An endofunction is a function whose domain and codomain is the same.

For a positive integer $n$, define $R_n$ be a function which maps any endofunction $f$ to $f^{(n)}$, where $f^{(n)}$ denotes a function created by iterating $f$, $n$-times.

Now let $S$ denote a successor function defined on $N$. (the set of natural numbers. $S$ is function just adding 1)

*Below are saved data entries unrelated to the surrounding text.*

-- ==== Sys2Proof/Machine/State.lean ====
section
/-! DEFINITION. The state of the block (R15 to R28), the reasons a step can stop, and the states after power-up and
after reset. -/

namespace Sys2Proof.Machine

/-- The sequencer state, STATE[2:0] (R16). The codes are `seqCode` in Operands.lean. -/
inductive SeqState
  | idle
  | select
  | write
  | hold
  | advance
  /-- Code `101`, reserved. -/
  | rsv5
  /-- Code `110`, reserved. -/
  | rsv6
  | fault
  deriving DecidableEq, Repr

/-- The fault code, FCODE[1:0] (R22, R104). The codes are `fcodeBits` in Flags.lean. -/
inductive FaultCode
  | none
  | negValue
  | illegalState
  /-- `11`, "never written". -/
  | reserved
  deriving DecidableEq, Repr

/-- The registers, all nine of them (R16 to R24; R26: no other exists). -/
structure Regs where
  /-- STATE[2:0] (R16). -/
  state : SeqState
  /-- SLOT[1:0] (R17). -/
  slot : BitVec 2
  /-- W[15:0] (R18). -/
  w : Value
  /-- HT[HT_WIDTH-1:0] (R19), as the number it holds: its width is a parameter, and it is only loaded,
  compared with 0 and counted down. -/
  ht : Nat
  /-- NDIG[2:0] (R20). -/
  ndig : BitVec 3
  /-- PEND (R21). -/
  pend : Bool
  /-- FCODE[1:0] (R22). -/
  fcode : FaultCode
  /-- SEG[7:0] (R23). -/
  seg : Byte
  /-- SEL[7:0] (R24). -/
  sel : Byte
  deriving DecidableEq, Repr

/-- The input levels a micro-operation reads (R27). `rst` is not held: a cycle with `rst = 1` is RESET, and a
micro-operation runs only with `rst = 0` (R46). -/
structure Inputs where
  start : Bool
  value : Value
  deriving DecidableEq, Repr

/-- The two ports of the write trace (R13). -/
inductive Port
  | seg
  | sel
  deriving DecidableEq, Repr

/-- An entry `(t, port, v)` of the write trace (R13). -/
structure Event where
  cycle : Nat
  port : Port
  byte : Byte
  deriving DecidableEq, Repr

/-- What one operation does to the registers, and the bytes it emits, in the order its rule writes them (R10, R11). -/
structure Effect where
  regs : Regs
  writes : List (Port × Byte)
  deriving DecidableEq, Repr

/-- What the outside world does next. -/
inductive Request
  /-- One clock cycle with this STIM word on the inputs (R47, R58: one line per cycle). -/
  | stim (w : BitVec 18)
  /-- One lookup by the stand-alone encoder (R62); not a cycle (R46). -/
  | lut (d : BitVec 4)
  /-- Power goes and returns (R117); not a cycle. -/
  | powerCycle
  deriving DecidableEq, Repr

/-- The whole machine. `cfg` and `regs` are the block; the other fields are the model's own view of what
stands round it (log entries 3, 5, 6, 9). -/
structure State where
  /-- The configuration the block was built with: no step changes it (R7, R120). -/
  cfg : Config
  /-- The registers. `none` is the spec's own state between power-up and the first reset edge, when "every
  register holds no value. A model must not give it one" (R33). -/
  regs : Option Regs
  /-- The levels on `start` and `value` in this cycle (R27). -/
  inputs : Inputs
  /-- What the host does next, one request after the other (R58). -/
  script : List Request
  /-- The number of this cycle (R12). -/
  cycle : Nat
  /-- The write trace so far, oldest entry first (R13). -/
  trace : List Event
  /-- The result the stand-alone encoder last gave (R62). -/
  encOut : Option Byte
  deriving DecidableEq, Repr

/-- Why the machine stops with a fault. (The block's own faults, NEG_VALUE and ILLEGAL_STATE, are no faults of
this type: they are the FAULT state, a next state; R109.) -/
inductive Fault
  /-- Raised by every operation of a cycle but RESET, and by reading an output, between power-up and the first
  reset edge: "a fault of the model" (R33, 93 I12 `stuck`). Safe: the machine stops. -/
  | noValueBeforeReset
  deriving DecidableEq, Repr

/-- Why the model gives no meaning. -/
inductive Refusal
  /-- An instruction with no meaning yet, by its mnemonic. Raised by no arm of `exec` now. Safe. -/
  | notModelled (mnemonic : String)
  /-- The stand-alone encoder on a digit 10 to 15: `refuse(EncRange)` (R62, R107). Raised when a lookup request
  holds such a digit. Safe: no byte is picked. -/
  | encRange
  /-- `HT_WIDTH < 1` (R108). Raised by `buildConfig`. Safe: no block is built. -/
  | configWidthZero
  /-- `HOLD_CYCLES < 1` (R108). Raised by `buildConfig`. Safe: no block is built. -/
  | configHoldZero
  /-- `HOLD_CYCLES > 2^HT_WIDTH` (R108). Raised by `buildConfig`. Safe: no block is built. -/
  | configHoldTooLong
  deriving DecidableEq, Repr

/-- A block of this configuration just powered up: the registers hold nothing (R33, R121), no cycle has run, and
the value bus is at 0 (R58). -/
def State.powerUp (c : Config) : State where
  cfg := c
  regs := none
  inputs := ⟨false, 0⟩
  script := []
  cycle := 0
  trace := []
  encOut := none

/-- A block of this configuration right after its first reset cycle, cycle 0 (R119, R121): every register at its
reset value, and the two entries that reset emits in the trace (R13). -/
def State.resetWith (c : Config) : State where
  cfg := c
  regs := some
    { state := .idle, slot := 0, w := 0x0000, ht := 0, ndig := 0, pend := false, fcode := .none,
      seg := 0xFF, sel := 0x00 }
  inputs := ⟨false, 0⟩
  script := []
  cycle := 1
  trace := [⟨0, .seg, 0xFF⟩, ⟨0, .sel, 0x00⟩]
  encOut := none

/-- The machine right after reset, its configuration open (R7; log entry 2). -/
def State.reset : State := State.resetWith Config.asBuilt

end Sys2Proof.Machine
end

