/-- R11 and R13: every step keeps the trace in order, of cycles past, and telling SEG and SEL. (The trace is a field of the
model's state: log entry 9.)
(A loss of power keeps the trace: log entry 14.) -/
def Obligations.StepKeepsTraceInvariant : Prop :=
  ∀ s t : State, TraceOk s → step s = .next t → TraceOk t

/-- R43: a cycle of a running pass emits at most one byte, SEL in SELECT and ADVANCE, SEG in WRITE; reset and fault entry
emit both ports once. The trace is only added to. (R43 has both take effect at the same edge; that the two entries of one cycle
stand in the order of the emits in the text of R119, SEG then SEL, and of R109, SEL then SEG, is the model's: log entry 16.) -/
def Obligations.OneWritePerCycleOfAPass : Prop :=
  ∀ (s t : State) (r : Regs) (w : BitVec 18) (rest : List Request),
    s.regs = some r → s.script = .stim w :: rest → step s = .next t →
      ∃ es, t.trace = s.trace ++ es ∧ (∀ e ∈ es, e.cycle = s.cycle) ∧
        (w.getLsbD 17 = true → es.map Event.port = [.seg, .sel]) ∧
        (w.getLsbD 17 = false →
          (r.state = .select ∨ r.state = .advance → es.map Event.port = [.sel]) ∧
          (r.state = .write → es.map Event.port = [.seg]) ∧
          (r.state = .hold ∨ r.state = .fault → es = []) ∧
          (r.state = .idle → es = [] ∨ (es.map Event.port = [.sel, .seg] ∧ ∃ u, t.regs = some u ∧ u.state = .fault)) ∧
          (r.state = .rsv5 ∨ r.state = .rsv6 → es.map Event.port = [.sel, .seg]))

/-- R120: no step changes the parameters, and so no reset does. -/
def Obligations.NoStepChangesTheParameters : Prop :=
  ∀ s t : State, step s = .next t → t.cfg = s.cfg

/-- R7 and R36: no rule depends on `F_CLK`, `SEL_PIN_POLARITY` or a port address: a step commutes with changing them. -/
def Obligations.StepIgnoresPlatformParameters : Prop :=
  ∀ (p : Platform) (s : State), step (withPlatform p s) = mapNext (withPlatform p) (step s)

/-- R66: no byte the block ever holds in SEG lights the decimal point, nor does a table entry. -/
def Obligations.DecimalPointIsNeverLit : Prop :=
  (∀ d : Fin 10, (encDigit d).getLsbD 7 = true) ∧
  (∀ (s : State) (r : Regs), Reachable s → s.regs = some r → segmentLit r.seg .dp = false)

/-! ### A whole pass -/

/-- R85: a pass that starts on `v` emits exactly its nine entries, for every `H` and whatever the host drives but
reset.
(For v from 10000 on, the bytes are those of R77 and R91: log entry 15.) -/
def Obligations.PassWritesNineEntries : Prop :=
  ∀ (s : State) (r : Regs) (v : Nat) (ws : List (BitVec 18)) (rest : List Request),
    StartsPass s r v ws rest → ws.length = 4 * s.cfg.holdCycles + 9 →
      ∃ t, stepN (4 * s.cfg.holdCycles + 10) s = .next t ∧
        t.trace = s.trace ++ passTrace s.cfg.holdCycles s.cycle v

/-- R85, R32 (f) and R124: slot `i` has its WRITE in cycle `t0 + 2 + i*(H+2)`, where W is `v div 10^i`, SEL already
selects position `i+1` and SEG still holds the byte of the slot before.
(For v from 10000 on, the bytes are those of R77 and R91: log entry 15.) -/
def Obligations.SlotsWriteAtTheirCycles : Prop :=
  ∀ (s : State) (r : Regs) (v : Nat) (ws : List (BitVec 18)) (rest : List Request),
    StartsPass s r v ws rest → ws.length = 4 * s.cfg.holdCycles + 9 → ∀ i, i < 4 →
      ∃ t u, stepN (2 + i * (s.cfg.holdCycles + 2)) s = .next t ∧ t.regs = some u ∧
        t.cycle = s.cycle + 2 + i * (s.cfg.holdCycles + 2) ∧
        u.state = .write ∧ u.slot.toNat = i ∧ u.w.toNat = v / 10 ^ i ∧ u.sel = (0x08 : Byte) >>> i ∧
        u.seg = (if i = 0 then r.seg else passByte v (i - 1))

/-- R86: position `i+1` is selected and carries its own pattern in the `H + 1` cycles after its WRITE: `H` of
HOLD, then the one of ADVANCE.
(For v from 10000 on, the bytes are those of R77 and R91: log entry 15.) -/
def Obligations.PositionShowsItsPattern : Prop :=
  ∀ (s : State) (r : Regs) (v : Nat) (ws : List (BitVec 18)) (rest : List Request),
    StartsPass s r v ws rest → ws.length = 4 * s.cfg.holdCycles + 9 → ∀ i, i < 4 → ∀ j, j ≤ s.cfg.holdCycles →
      ∃ t u, stepN (3 + i * (s.cfg.holdCycles + 2) + j) s = .next t ∧ t.regs = some u ∧
        u.sel = (0x08 : Byte) >>> i ∧ u.seg = passByte v i ∧
        (j < s.cfg.holdCycles → u.state = .hold) ∧ (j = s.cfg.holdCycles → u.state = .advance)

/-- R87: the pass is busy for exactly the `4H + 9` cycles after its start, and IDLE again in the next. -/
def Obligations.PassIsBusyFor4HPlus9Cycles : Prop :=
  ∀ (s : State) (r : Regs) (v : Nat) (ws : List (BitVec 18)) (rest : List Request),
    StartsPass s r v ws rest → ws.length = 4 * s.cfg.holdCycles + 9 →
      (∀ k, 1 ≤ k → k ≤ 4 * s.cfg.holdCycles + 9 →
        ∃ t u, stepN k s = .next t ∧ t.regs = some u ∧ busyFlag u = true ∧ faultFlag u = false) ∧
      (∃ t u, stepN (4 * s.cfg.holdCycles + 10) s = .next t ∧ t.regs = some u ∧ u.state = .idle ∧
        t.cycle = s.cycle + 4 * s.cfg.holdCycles + 10 ∧ t.script = rest)

/-- R71 and R72: the count of digits by range; after a pass on `v` NDIG is `min (n v) 4` and W is `v div 10000`, the rest of
the registers as the rules leave them, PEND telling whether any `start` came during the pass (R126).
(For v from 10000 on, the bytes are those of R77 and R91: log entry 15.) -/
def Obligations.PassLeavesDigitCountAndResidue : Prop :=
  (digitCount 0 = 0 ∧ (∀ v, 1 ≤ v → v ≤ 9 → digitCount v = 1) ∧ (∀ v, 10 ≤ v → v ≤ 99 → digitCount v = 2) ∧
    (∀ v, 100 ≤ v → v ≤ 999 → digitCount v = 3) ∧ (∀ v, 1000 ≤ v → v ≤ 9999 → digitCount v = 4) ∧
    (∀ v, 10000 ≤ v → v ≤ 32767 → digitCount v = 5)) ∧
  ∀ (s : State) (r : Regs) (v : Nat) (ws : List (BitVec 18)) (rest : List Request),
    StartsPass s r v ws rest → ws.length = 4 * s.cfg.holdCycles + 9 →
      ∃ t u, stepN (4 * s.cfg.holdCycles + 10) s = .next t ∧ t.regs = some u ∧
        u.ndig.toNat = min (digitCount v) 4 ∧ u.w.toNat = v / 10000 ∧ u.state = .idle ∧ u.slot = 0 ∧ u.ht = 0 ∧
        u.pend = ws.any stimStart ∧ u.fcode = r.fcode ∧ u.seg = passByte v 3 ∧ u.sel = 0x00
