-- ==== Sys2Proof/Tests/Slice0.lean ====
section
/-! SUPPORT. The tests: ill-formed terms the checks refuse, words written out from the encodings, one-cycle vectors (the expected
values are those of 95_test_vectors.md, by their ids there), and a witness for each statement that has hypotheses. -/

namespace Sys2Proof.Tests

open Sys2Proof Sys2Proof.Machine

/-! ### Small states -/

/-- A platform for the tests; no rule reads it. -/
def plat : Platform := ⟨8000000, .activeHigh, none, none, by norm_num⟩

/-- `H`, at width 16. -/
def cfg (h : Nat) (pos : 1 ≤ h := by decide) (fits : h ≤ 2 ^ 16 := by decide) : Config :=
  ⟨h, 16, plat, by decide, pos, fits⟩

/-- The registers after reset, in another state. -/
def regsIn (st : SeqState) : Regs := { resetRegs with state := st }

/-- A block with these registers in cycle 5, an empty trace, and these inputs. -/
def blk (r : Regs) (start : Bool := false) (value : Value := 0) (h : Config := cfg 2) : State :=
  { State.resetWith h with regs := some r, inputs := ⟨start, value⟩, cycle := 5, trace := [] }

/-- The registers of a next state. -/
def regsOf : Host.Outcome State Fault Refusal → Option Regs
  | .next s => s.regs
  | .fault _ => none
  | .refused _ => none

/-- The trace of a next state, as (port, byte) pairs. -/
def writesOf : Host.Outcome State Fault Refusal → Option (List (Port × Byte))
  | .next s => some (s.trace.map fun e => (e.port, e.byte))
  | .fault _ => none
  | .refused _ => none

/-- The result of a lookup. -/
def encOf : Host.Outcome State Fault Refusal → Option Byte
  | .next s => s.encOut
  | .fault _ => none
  | .refused _ => none

/-- Whether the outcome is a fault. -/
def isFault : Host.Outcome State Fault Refusal → Bool
  | .next _ => false
  | .fault _ => true
  | .refused _ => false

/-- Whether the outcome is a refusal of the encoder. -/
def isEncRange : Host.Outcome State Fault Refusal → Bool
  | .next _ => false
  | .fault _ => false
  | .refused r => r = .encRange

/-! ### Well-formedness: each check refuses an ill-formed term (R50, R60, R108: CFG-1 to CFG-7) -/

theorem test_refuse_refresh_literal : (ScriptLine.refresh 65536).wellFormed = false := by decide
theorem test_refuse_nop_literal : (ScriptLine.nopValue 65536).wellFormed = false := by decide
theorem test_refuse_wait_literal : (ScriptLine.wait 65536).wellFormed = false := by decide
theorem test_refuse_pass_literal : (ScriptLine.pass 65536).wellFormed = false := by decide
theorem test_accept_largest_literal : (ScriptLine.refresh 65535).wellFormed = true := by decide
theorem test_refuse_lut_digit : (TableWord.lut 10).wellFormed = false := by decide
theorem test_accept_lut_digit : (TableWord.lut 9).wellFormed = true := by decide
theorem test_refuse_hold_zero : buildConfig plat 0 = .error .configHoldZero := by rfl
theorem test_refuse_hold_past_width_2 : buildConfig plat 5 2 = .error .configHoldTooLong := by rfl
theorem test_refuse_width_zero : buildConfig plat 1 0 = .error .configWidthZero := by rfl
theorem test_refuse_hold_past_width_16 : buildConfig plat 65537 = .error .configHoldTooLong := by rfl
theorem test_accept_smallest_hold : buildConfig plat 1 = .ok (cfg 1) := by rfl
theorem test_accept_hold_at_width_2 : (buildConfig plat 4 2).map holdLoad = .ok 3 := by rfl

/-! ### Decoding: words written out bit by bit (R47 to R50, CMD-1 to CMD-8) -/

theorem test_decode_commands :
    decode (.stim 0b10_0000_0000_0000_0000) = .ok .reset ∧ decode (.stim 0b11_1111_1111_1111_1111) = .ok .reset ∧
    decode (.stim 0b01_0000_0000_0110_1001) = .ok (.refresh 105) ∧
    decode (.stim 0b01_1000_0000_0000_0000) = .ok (.refresh 0x8000) ∧
    decode (.stim 0b00_1111_1111_1111_1111) = .ok (.nop 0xFFFF) := by decide

theorem test_decode_seq_codes :
    decode (.seq 0b000) = .ok .seqIdle ∧ decode (.seq 0b001) = .ok .seqSelect ∧ decode (.seq 0b010) = .ok .seqWrite ∧
    decode (.seq 0b011) = .ok .seqHold ∧ decode (.seq 0b100) = .ok .seqAdvance ∧ decode (.seq 0b101) = .ok .seqRsv5 ∧
    decode (.seq 0b110) = .ok .seqRsv6 ∧ decode (.seq 0b111) = .ok .seqFault := by decide

theorem test_decode_lut_digits :
    decode (.lut 0b0000) = .ok .enc0 ∧ decode (.lut 0b0001) = .ok .enc1 ∧ decode (.lut 0b0010) = .ok .enc2 ∧
    decode (.lut 0b0011) = .ok .enc3 ∧ decode (.lut 0b0100) = .ok .enc4 ∧ decode (.lut 0b0101) = .ok .enc5 ∧
    decode (.lut 0b0110) = .ok .enc6 ∧ decode (.lut 0b0111) = .ok .enc7 ∧ decode (.lut 0b1000) = .ok .enc8 ∧
    decode (.lut 0b1001) = .ok .enc9 ∧ decode (.lut 0b1010) = .error (.encRange 10) ∧
    decode (.lut 0b1111) = .error (.encRange 15) := by decide

theorem test_encode_refresh_105 : encode (.refresh 105) = .stim 0x10069 := by decide

theorem test_decode_bare_numbers :
    decodeTableWord 24 0x20000 = some .reset ∧ decodeTableWord 24 0x10069 = some (.refresh 105) ∧
    decodeTableWord 24 0x0FFFF = some (.nop 0xFFFF) ∧ decodeTableWord 24 0x40000 = none ∧
    decodeTableWord 8 4 = some .seqAdvance ∧ decodeTableWord 8 9 = some .enc9 ∧ decodeTableWord 8 10 = none ∧
    decodeTableWord 8 16 = none ∧ decodeTableWord 4 4 = some .enc4 ∧ decodeTableWord 3 4 = some .seqAdvance ∧
    decodeTableWord 3 8 = none := by decide

theorem test_placed_stim_word_runs :
    (regsOf (step (State.reset.withFetchWord 24 0x10069))).map (fun r => (r.state, r.w)) = some (.select, 105) := by
  decide

theorem test_placed_seq_code_runs :
    (regsOf (step (State.reset.withFetchWord 8 1))).map (fun r => (r.state, r.sel)) = some (.write, 0x08) := by
  decide

theorem test_placed_lut_digit_runs : encOf (step (State.reset.withFetchWord 4 5)) = some 0x92 := by decide

/-! ### One cycle each (95, §2.4) -/

/-- SEQ-2. -/
theorem test_idle_starts_pass :
    regsOf (execSeqIdle (blk { regsIn .idle with w := 3, ndig := 4 } true 105)) =
      some { regsIn .select with w := 105 } := by decide

/-- SEQ-5. -/
theorem test_idle_negative_faults :
    regsOf (execSeqIdle (blk { regsIn .idle with w := 3, ndig := 4, seg := 0xA4 } true 0x8000)) =
      some { regsIn .fault with w := 3, ndig := 4, fcode := .negValue } := by decide

/-- SEQ-9. -/
theorem test_select_sets_sel :
    writesOf (execSeqSelect (blk (regsIn .select))) = some [(.sel, 0x08)] := by decide

/-- SEQ-11. -/
theorem test_write_105_slot_0 :
    regsOf (execSeqWrite (blk { regsIn .write with w := 105, sel := 0x08 })) =
      some { regsIn .hold with w := 10, ndig := 1, ht := 1, seg := 0x92, sel := 0x08 } := by decide

/-- SEQ-15: the thousands digit of 10005 is 0, so its position is dark, and the digit is counted. -/
theorem test_write_10005_slot_3 :
    regsOf (execSeqWrite (blk { regsIn .write with w := 10, slot := 3, ndig := 3 })) =
      some { regsIn .hold with w := 1, slot := 3, ndig := 4, ht := 1, seg := 0xFF } := by decide

/-- SEQ-20. -/
theorem test_hold_counts_down :
    regsOf (execSeqHold (blk { regsIn .hold with ht := 3 })) = some { regsIn .hold with ht := 2 } := by decide

/-- SEQ-21. -/
theorem test_hold_leaves_at_zero :
    regsOf (execSeqHold (blk (regsIn .hold))) = some (regsIn .advance) := by decide

/-- SEQ-23. -/
theorem test_advance_slot_0 :
    regsOf (execSeqAdvance (blk { regsIn .advance with sel := 0x08 })) =
      some { regsIn .write with sel := 0x04, slot := 1 } := by decide

/-- SEQ-25. -/
theorem test_advance_slot_3 :
    regsOf (execSeqAdvance (blk { regsIn .advance with sel := 0x01, slot := 3 })) = some (regsIn .idle) := by decide

/-- SEQ-28. -/
theorem test_rsv5_takes_illegal_state :
    regsOf (execSeqRsv5 (blk { regsIn .rsv5 with pend := true })) =
      some { regsIn .fault with fcode := .illegalState } := by decide

/-- SEQ-29: a `start` in that cycle is ignored. -/
theorem test_rsv6_takes_illegal_state :
    regsOf (execRefresh 5 (blk (regsIn .rsv6))) = some { regsIn .fault with fcode := .illegalState } := by decide

/-- SEQ-27. -/
theorem test_fault_ignores_start :
    regsOf (execRefresh 5 (blk { regsIn .fault with fcode := .negValue })) =
      some { regsIn .fault with fcode := .negValue } := by decide

/-- SEQ-10: a `start` in SELECT sets PEND. -/
theorem test_refresh_in_select_sets_pend :
    regsOf (execRefresh 7 (blk (regsIn .select))) = some { regsIn .write with sel := 0x08, pend := true } := by decide

/-- SEQ-3: a pending request is served on the `value` of the NOP. -/
theorem test_nop_serves_pend :
    regsOf (execNop 7 (blk { regsIn .idle with pend := true })) = some { regsIn .select with w := 7 } := by decide

/-- SEQ-8: no pass starts, so no test of the value. -/
theorem test_nop_in_idle_waits : regsOf (execNop 0x8000 (blk (regsIn .idle))) = some (regsIn .idle) := by decide

/-- RST-1. -/
theorem test_reset_abandons_pass :
    regsOf (execReset (blk { regsIn .hold with
      slot := 2, w := 1, ht := 5, ndig := 2, pend := true, seg := 0xF9, sel := 0x02 } true)) = some resetRegs := by decide

/-- RST-3 and RST-4. -/
theorem test_power_up_runs_reset_only :
    regsOf (execReset (State.powerUp (cfg 2))) = some resetRegs ∧ isFault (execNop 0 (State.powerUp (cfg 2))) = true := by
  decide

/-- R117: no register survives a loss of power. -/
theorem test_power_loss_empties_registers :
    regsOf (step { blk (regsIn .hold) with script := [.powerCycle] }) = none ∧
    (∃ t, step { blk (regsIn .hold) with script := [.powerCycle] } = .next t) := ⟨by decide, _, rfl⟩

Then we think about the expression $(R_3 \circ\ R_2)(S)$, in two different ways.

First way:

$(R_3 \circ\ R_2)(S) = R_3 \circ\ (R_2(S))$ = $R_3$ (a function adding 2)
= a function iterating “adding 2” three times = a function adding 6

Second way:

Let $f$ be an arbitrary endofunction and let’s see what happens for
$(R_3 \circ\ R_2) \circ\ f$.

$R_3 \circ\ R_2$ means iterating $R_2$ three times.

$R_2 \circ\ f = f \circ\ f \quad$ (first time)
$R_2 \circ\ (f \circ\ f) = (f \circ\ f) \circ\ (f \circ\ f) \quad$ (Second time)
$R_2 \circ\ ((f \circ\ f) \circ\ (f \circ\ f)) = ((f \circ\ f) \circ\ (f \circ\ f)) \circ ((f \circ\ f) \circ\ (f \circ\ f)) = R_8(f) \quad$ (third time)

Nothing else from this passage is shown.